Era el comentario de algunos obreros de una finca y vecinos de la zona, pero hasta ayer nadie había denunciado la existencia de esos restos. La Policía lo confirmó, y dio con el hallazgo de los huesos de una persona en una especie de pozo al costado del profundo socavón del río Retamito, en Sarmiento. Todo un misterio. Los investigadores creen que los restos humanos no son tan viejos, de hecho encontraron partes de prendas de vestir con una sustancia que podría ser cal. No descartan que pueda ser la víctima de un crimen o un desaparecido, incluso el propio Raúl Tellechea (ausente desde el 28 de septiembre de 2004).

Anoche, al cierre de esta edición, una comisión de la Sección Homicidios y otros policías de la Brigada de Investigaciones junto a efectivos de Bomberos trabajaban en ese sitio para poder levantar los restos. El lugar era de difícil acceso a raíz de los barrancos y grietas.

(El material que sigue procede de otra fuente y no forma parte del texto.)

-- ==== Sys2Proof/Machine/Special.lean ====
section
/-! DEFINITION. The special registers, SRD and SWR, and TDESC and TINV (R27, R28, R37, R65, R71, R78, R100, R101,
R126, R144, R178, R186, R194, R195, R206, R207, R231, R240, R248, R279, R283, R286, R307, R448 to R450, R455, R456). -/

namespace Sys2Proof.Machine

/-! ### Reading -/

/-- The physical clusters of the device. -/
def clusterIds : List Nat := List.range 104

def State.clustersWith (s : State) (st : ClusterStatus) : Nat :=
  (clusterIds.filter fun c => (s.cluster c).status = st).length

/-- A field of the unit's relay. -/
def State.relayD (s : State) (u : UnitRef) (g : Relay → Nat) : Nat :=
  match s.relayOf u with
  | some rl => g rl
  | none => 0

/-- The unit's squad. -/
def State.squadOf (s : State) (u : UnitRef) : Option Squad :=
  match u with
  | .heat _ q _ => (s.relayOf u).bind fun rl => find rl.squads q
  | _ => none

/-- The lane that runs the fragment's handler (R73). -/
def FragPhase.elected : FragPhase → Option Nat
  | .handler _ lane => some lane
  | _ => none

/-- SR.FRAG of a lane (R71). A lane is elected when its handler starts, not before: the lanes of a fragment that waits for
a page read ELECT 0 (R476). -/
def State.srFrag (_s : State) (_u : UnitRef) (x : Strand) (i : Nat) : Nat :=
  let l := x.lane i
  match l.frag with
  | none => 0x1FF
  | some fid =>
    match find x.frags fid with
    | none => 0x1FF
    | some fr =>
      let mine := boolBit (fr.phase.elected = some i)
      pack [(9, fid), (7, fr.fcause.toNat), (7, l.own.toNat), (1, 0), (1, mine), (1, mine), (1, boolBit fr.replay),
        (1, boolBit fr.bound), (4, fr.gen.toNat)]

/-- SR.FMASK of a lane (R248). -/
def srFmask (x : Strand) (i : Nat) : Nat :=
  match (x.lane i).frag with
  | some fid => (x.fragLanes fid).toNat
  | none => 0

def srStreak (x : Strand) : Nat := pack [(5, x.streak), (3, 0), (1, boolBit x.nextMode)]

/-- SR.RACE (R178). -/
def srRace (t : RaceTable) (off : Bool) : Nat :=
  pack [(24, t.wagent.toNat), (1, boolBit t.wv), (4, t.entries.length), (1, boolBit t.ovf), (1, boolBit off)]

/-- SR.SCR (R144). -/
def Relay.srScr (rl : Relay) : Nat := pack [(11, rl.pinned), (11, rl.resident), (6, rl.sbanks)]

/-- SR.PLACE (R27). -/
def State.srPlace (s : State) (u : UnitRef) : Nat :=
  let c := (s.clusterOf u).getD 0
  let p := if isPacer u then 0x1FF else (s.coreOf u).getD 0
  pack [(9, p), (7, c), (2, c / 26)]

/-- SR.SHAPE (R37). -/
def srShape (f : Field) : Nat := pack [(6, hdrSquad f), (2, 0), (5, hdrRelay f), (3, 0), (2, f.mode)]

/-- Cycles of a grant spent since its level was reached (R283). -/
def Cluster.grantRun (cl : Cluster) (g : Grant) : Nat :=
  match g.since with
  | some t => cl.cyc.toNat - t
  | none => 0

/-- Whole intervals of a grant remaining. -/
def Cluster.grantLeft (cl : Cluster) (g : Grant) : Nat := (g.left * 2 ^ 20 - cl.grantRun g) / 2 ^ 20
def Cluster.grantSpent (cl : Cluster) (g : Grant) : Bool := g.left * 2 ^ 20 ≤ cl.grantRun g

/-- SR.BOOST of a cluster (R283). -/
def srBoost (cl : Cluster) : Nat :=
  match cl.grant with
  | some g => if cl.grantSpent g then 0 else pack [(3, g.level), (13, 0), (13, cl.grantLeft g)]
  | none => 0

/-- The hottest of a list of sensors. -/
def hottest : List Int → Int
  | [] => 0
  | t :: l => l.foldl max t

/-- The core sensors of a cluster. -/
def Cluster.coreTemps (cl : Cluster) : List Int := (List.range 4).map fun i => getD 0 cl.coreT i

/-- SR.TALLOW of a die (R286): the sensors of its active clusters and of its stacks. -/
def State.srTallow (s : State) (die : Nat) : Nat :=
  let d := (find s.dies die).getD dieInit
  let act := (List.range 26).filter fun i => (s.cluster (die * 26 + i)).status = .active
  let core := hottest (act.flatMap fun i => (s.cluster (die * 26 + i)).coreTemps)
  pack [(8, min 255 (95 - core).toNat), (8, 0), (7, min 127 (hottest (d.stackT.map fun e => e.2)).toNat), (1, boolBit (d.refx2.any fun e => e.2))]

/-- The value of a special register for lane i of a heat or pacer, as it stands (R449, R450). -/
def State.srValue (s : State) (u : UnitRef) (x : Strand) (i n : Nat) : Nat :=
  let rl (g : Relay → Nat) : Nat := s.relayD u g
  let fd (g : Field → Nat) : Nat := s.fieldD u 0 g
  let ctx (g : Ctx → Nat) : Nat := match s.ctxOf u with
    | some c => g c
    | none => 0
  let cl := s.cluster ((s.clusterOf u).getD 0)
  let pacer := isPacer u
  match n with
  | 0x00 => if pacer then 0 else i
  | 0x01 => if pacer then 0x3F else (unitSquadHeat u).2
  | 0x02 => if pacer then 0x1F else (unitSquadHeat u).1
  | 0x03 => if pacer then 0x1FF else match s.squadOf u with
    | some q => q.coreL
    | none => 0
  | 0x04 => rl fun r => r.lcluster
  | 0x05 => pack [(7, s.clustersWith .active), (4, s.clustersWith .spare)]
  | 0x06 => s.srPlace u
  | 0x07 => fd srShape
  | 0x08 => rl fun r => r.x
  | 0x09 => rl fun r => r.y
  | 0x0A => rl fun r => r.z
  | 0x0B => fd fun f => f.dimX
  | 0x0C => fd fun f => f.dimZ * 65536 + f.dimY
  | 0x10 => x.fpf.toNat
  | 0x11 => x.fpe.toNat
  | 0x12 => x.slf.toNat
  | 0x13 => pack [(3, x.g.toNat), (5, 0), (1, boolBit x.ovfe)]
  | 0x14 => srStreak x
  | 0x15 => s.srFrag u x i
  | 0x16 => srFmask x i
  | 0x17 => (x.lane i).fva.toNat
  | 0x18 => srRace x.race (s.fieldD u false fun f => f.nodet)
  | 0x19 => boolBit (s.yieldPending u)
  | 0x1A => rl Relay.srScr
  | 0x20 => ctx fun c => c.capRoot
  | 0x21 => ctx fun c => c.capN
  | 0x22 => rl fun r => r.cqerr.toNat
  | 0x23 => rl fun r => r.mretry.toNat
  | 0x24 => rl fun r => r.mqerr.toNat
  | 0x28 => cl.cyc.toNat
  | 0x29 => s.dev.lifeh
  | 0x2A => wrap 64 s.dev.bal
  | 0x2B => srBoost cl
  | 0x2C => s.srTallow ((s.clusterOf u).getD 0 / 26)
  | _ => if 0x30 ≤ n && n < 0x40 then rl fun r => (getD 0#64 r.counters (n - 0x30)).toNat else 0

/-- The value for a warm-up (R231): every register but its own reads 0. -/
def State.warmSr (s : State) (q n : Nat) : Nat :=
  match find s.warms q with
  | none => 0
  | some w =>
    if 0x40 ≤ n && n < 0x80 then (getD 0#32 w.wpar (n - 0x40)).toNat
    else if n = 0x80 then w.wdimx else if n = 0x81 then w.wrep else 0

def State.sr (s : State) (u : UnitRef) (x : Strand) (i n : Nat) : Nat :=
  match u with
  | .warm q => s.warmSr q n
  | _ => s.srValue u x i n

/-- The causes of reading register n (R28, R450). -/
def State.srCauses (s : State) (u : UnitRef) (n : Nat) : List Nat :=
  (if !isWarm u && 0x40 ≤ n && n ≤ 0x81 then [0x04] else []) ++
  (if !isWarm u && n = 0x06 && !(s.fieldD u false fun f => f.priv) then [0x25] else [])

def flagSr (n : Nat) : Bool := n = 0x10 || n = 0x12

/-- SRD: reading a flag register first lets every instruction outstanding complete (R101). -/
def execSrd (f : RegF) (s : State) : Host.Outcome State Fault Refusal :=
  withUnit s fun F x0 =>
    let n := f.a.toNat
    let x := if flagSr n && !isWarm F.unit then x0.landWhere fun _ => true else x0
    if flagSr n && !x.ops.isEmpty then s
    else
      let u := F.unit
      let d := f.d.toNat
      let count := if srWide n then 2 else 1
      let e := execLanes x F.lanes f.pred
      if f.u then
        let causes := if e = 0#32 then [] else
          unitCauses u anyUnit ++ scalarCauses s u x e f.pred (span d count) ++ s.srCauses u n
        s.finishOnce F x (regInfo f) (span d count) e
          { causes := causes,
            sw := if e = 0#32 then [] else splitRegs d (s.sr u x ((lowest e).getD 0) n) .clean count }
      else
        s.finish F x (regInfo f) ⟨span d count, [], []⟩ e (fun i =>
          { laneNone with
            causes := unitCauses u anyUnit ++ namedCauses s u x i ⟨span d count, [], predNamed f.pred⟩ ++ s.srCauses u n,
            v := splitRegs d (s.sr u x i n) .clean count }) []

/-! ### Writing -/

/-- A write of SR.MRETRY (R194). -/
def writeMretry (old v : Nat) : Nat := pack [(3, v % 8), (5, 0), (8, if bits v 15 8 = 0 then 0 else bits old 15 8)]

/-- A write of SR.DCi (R207). -/
def writeCounter (old v : Nat) : Nat :=
  pack [(48, v % 2 ^ 48), (8, if bits v 55 48 = 0 then 0 else bits old 55 48),
    (7, if bit v 63 then bits old 62 56 else 0), (1, if bit v 63 then boolBit (bit old 63) else 0)]

/-- The causes of writing register n (R449, R450, R231). -/
def State.swrCauses (s : State) (u : UnitRef) (n v : Nat) : List Nat :=
  match u with
  | .warm q =>
    if 0x40 ≤ n && n < 0x80 then []
    else if n = 0x80 then
      -- bit 31 is reserved and ignored (R231, R451)
      match find s.warms q with
      | some w => if v % 2 ^ 31 = 0 || w.proto.dimX < v % 2 ^ 31 then [0x04] else []
      | none => [0x04]
    else if n = 0x81 then [0x04]
    else [0x25]
  | _ => (if !srWritable n || 0x40 ≤ n then [0x04] else []) ++ (if n = 0x23 && isHeat u then [0x06] else [])

/-- A write to one of the unit's own registers. -/
def Strand.writeSr (x : Strand) (n v : Nat) : Strand :=
  match n with
  | 0x10 => { x with fpf := x.fpf &&& BitVec.ofNat 5 v }
  | 0x11 => { x with fpe := BitVec.ofNat 7 v }
  | 0x12 => { x with slf := x.slf &&& BitVec.ofNat 4 v }
  | 0x13 => { x with ovfe := bit v 8 }
  | _ => x

/-- A write to a register of the relay. -/
def Relay.writeSr (rl : Relay) (n v : Nat) : Relay :=
  if n = 0x22 then { rl with cqerr := if bit v 31 then rl.cqerr else 0#32 }
  else if n = 0x23 then { rl with mretry := BitVec.ofNat 32 (writeMretry rl.mretry.toNat v) }
  else if 0x30 ≤ n && n < 0x40 then
    let c := writeCounter (getD 0#64 rl.counters (n - 0x30)).toNat v
    { rl with counters := put rl.counters (n - 0x30) (BitVec.ofNat 64 c) }
  else rl

/-- A write to a warm-up's register. -/
def Warm.writeSr (w : Warm) (n v : Nat) : Warm :=
  if n = 0x80 then { w with wdimx := v % 2 ^ 31 } else { w with wpar := put w.wpar (n - 0x40) (BitVec.ofNat 32 v) }

def State.writeSr (s : State) (u : UnitRef) (n v : Nat) : State :=
  match u with
  | .warm q => { s with warms := modify s.warms q fun w => w.writeSr n v }
  | .heat r _ _ => s.modRelay r fun rl => rl.writeSr n v
  | .pacer r => s.modRelay r fun rl => rl.writeSr n v

/-- SWR: instructions outstanding complete before a flag or enable register changes (R101). -/
def execSwr (f : RegF) (s : State) : Host.Outcome State Fault Refusal :=
  withUnit s fun F x0 =>
    let u := F.unit
    let n := f.d.toNat
    let own : Bool := 0x10 ≤ n && n ≤ 0x12
    let x := if own then x0.landWhere fun _ => true else x0
    let e := effectLanes x F.lanes f.pred
    let count := if srWide n then 2 else 1
    let a := readOpd x 0 true f.a.toNat count
    let ts := [a.taint, guardTaint x F.lanes f.pred]
    if e = 0#32 then s.finishOnce F x (regInfo f) [] e {}
    else if (own && !x.ops.isEmpty) || mustVerify ts then s
    else
      let causes := unitCauses u anyUnit ++ scalarCauses s u x e f.pred (span f.a.toNat count) ++ poisonCause ts ++
        s.swrCauses u n a.val
      if causes.isEmpty then (s.writeSr u n a.val).finishOnce F (x.writeSr n a.val) (regInfo f) [] e {}
      else s.finishOnce F x (regInfo f) [] e { causes := causes }

/-! ### TDESC and TINV -/

/-- Change the unit's context. -/
def State.modCtxOf (s : State) (u : UnitRef) (g : Ctx → Ctx) : State :=
  match s.fieldOf u with
  | some f => { s with ctxs := modify s.ctxs f.ctx g }
  | none => s

/-- The 256 bits TDESC supplies, VALID clear (R455). -/
def tdescBits (x : Strand) (a : Nat) (hi : Word64) : Nat :=
  let r (k : Nat) : Nat := (x.sreg (a + k)).val.toNat
  pack [(32, r 4), (32, r 5), (32, r 2), (32, r 3), (32, r 0), (32, r 1), (64, hi.toNat)]

/-- The causes of an entry (R186, R456). -/
def Tensor.writeCauses (t : Tensor) : List Nat :=
  (if t.reserved || (t.loc = 3 && t.stride ≠ 0) then [0x04] else []) ++
  (if t.loc = 0 then
    (if t.cap.tag then [] else [0x20]) ++ (if t.cap.len < t.extent then [0x21] else [])
   else [])

/-- TDESC. -/
def execTdesc (f : TdescF) (s : State) : Host.Outcome State Fault Refusal :=
  withUnit s fun F x =>
    let u := F.unit
    let e := effectLanes x F.lanes f.pred
    let info : WordInfo := ⟨f.pred, 0, 2, 1⟩
    let a := readOpd x 0 true f.a.toNat 6
    let ts := [a.taint, guardTaint x F.lanes f.pred]
    if e = 0#32 then s.finishOnce F x info [] e {}
    else if mustVerify ts then s
    else
      let b := tdescBits x f.a.toNat f.hi
      let t0 : Tensor := ⟨BitVec.ofNat 256 b, capNull⟩
      let t : Tensor := ⟨BitVec.ofNat 256 (b + 2 ^ 207), if t0.loc = 0 then x.creg t0.cidx else capNull⟩
      let causes := unitCauses u {} ++ scalarCauses s u x e f.pred (span f.a.toNat 6) ++ poisonCause ts ++
        t.writeCauses
      if causes.isEmpty then
        (s.modCtxOf u fun c => { c with tensors := put c.tensors f.t.toNat t }).finishOnce F x info [] e {}
      else s.finishOnce F x info [] e { causes := causes, fva := capVa t.cap t.base }

/-- VALID cleared (R456). -/
def Tensor.invalid (t : Tensor) : Tensor := { t with bits := t.bits &&& ~~~(1#256 <<< 207) }

/-- TINV. -/
def execTinv (f : RegF) (s : State) : Host.Outcome State Fault Refusal :=
  withUnit s fun F x =>
    let u := F.unit
    let e := effectLanes x F.lanes f.pred
    let n := f.d.toNat
    let ts := [guardTaint x F.lanes f.pred]
    if e = 0#32 then s.finishOnce F x (regInfo f) [] e {}
    else if mustVerify ts then s
    else
      let causes := unitCauses u {} ++ scalarCauses s u x e f.pred [] ++ poisonCause ts
      if causes.isEmpty then
        (s.modCtxOf u fun c => { c with tensors := put c.tensors n ((s.tensor u n).invalid) }).finishOnce F x (regInfo f) [] e {}
      else s.finishOnce F x (regInfo f) [] e { causes := causes }

end Sys2Proof.Machine
end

Esto está a metros del llamado camino a Retamito, a 2 km. de ese poblado de Sarmiento y 12 km. al Oeste de la ruta nacional 40.

El dato surgió a través de la inquietud del soldador Reymundo Valdéz, quien el miércoles pasado fue a trabajar a un diferimiento de la firma Ponte, cerca de Retamito. Ahí escuchó de boca de otros trabajadores que, en frente, cruzando el socavón del río había un cadáver aparentemente semienterrado. Al parecer, era el comentario de muchos, pero ninguno había puesto en aviso a la Policía.

Sorprendido por el hecho, Valdéz se comunicó ayer vía telefónica con la Policía y contó sobre esas versiones, también dio la posible localización. Ayer al mediodía, una comisión de la Brigada de Investigaciones viajó a esa zona de Sarmiento, pero no pudo dar con el lugar. Ayer tarde fue otro grupo a cargo del oficial Gustavo Céspedes, ya acompañado por Valdéz, y dieron con los restos humanos. Según comentaron fuentes policiales, por lo que alcanzaron a ver eran huesos de piernas, brazos, manos, vértebras y costillas. A simple vista no se veían el cráneo y parte de la pelvis, aunque no desechaban que estuvieran enterrados. Es que estaban depositados en una hondonada, como si hubieran hecho un pozo, dijeron los policías. Llamó la atención la existencia de pedazos de una prenda color azul y otra blanca como deshilachadas o dañadas, y con alguna sustancia adherida, que podría ser cal.

Anoche, una comisión policial dirigida por el subcomisario Carlos Vallejo y el principal Nilo Baca trabajaban para levantar los huesos. Dijeron que iban a llevarlos para que los examinaran los forenses. Ahora, deberán establecer la antigüedad de esos restos y el sexo, para después analizar si se puede saber las causas de muerte. Seguramente iban a tomar muestras para practicar pruebas de ADN y compararlas con los ADN de personas desaparecidas. Entre ellos, los de Raúl Tellechea.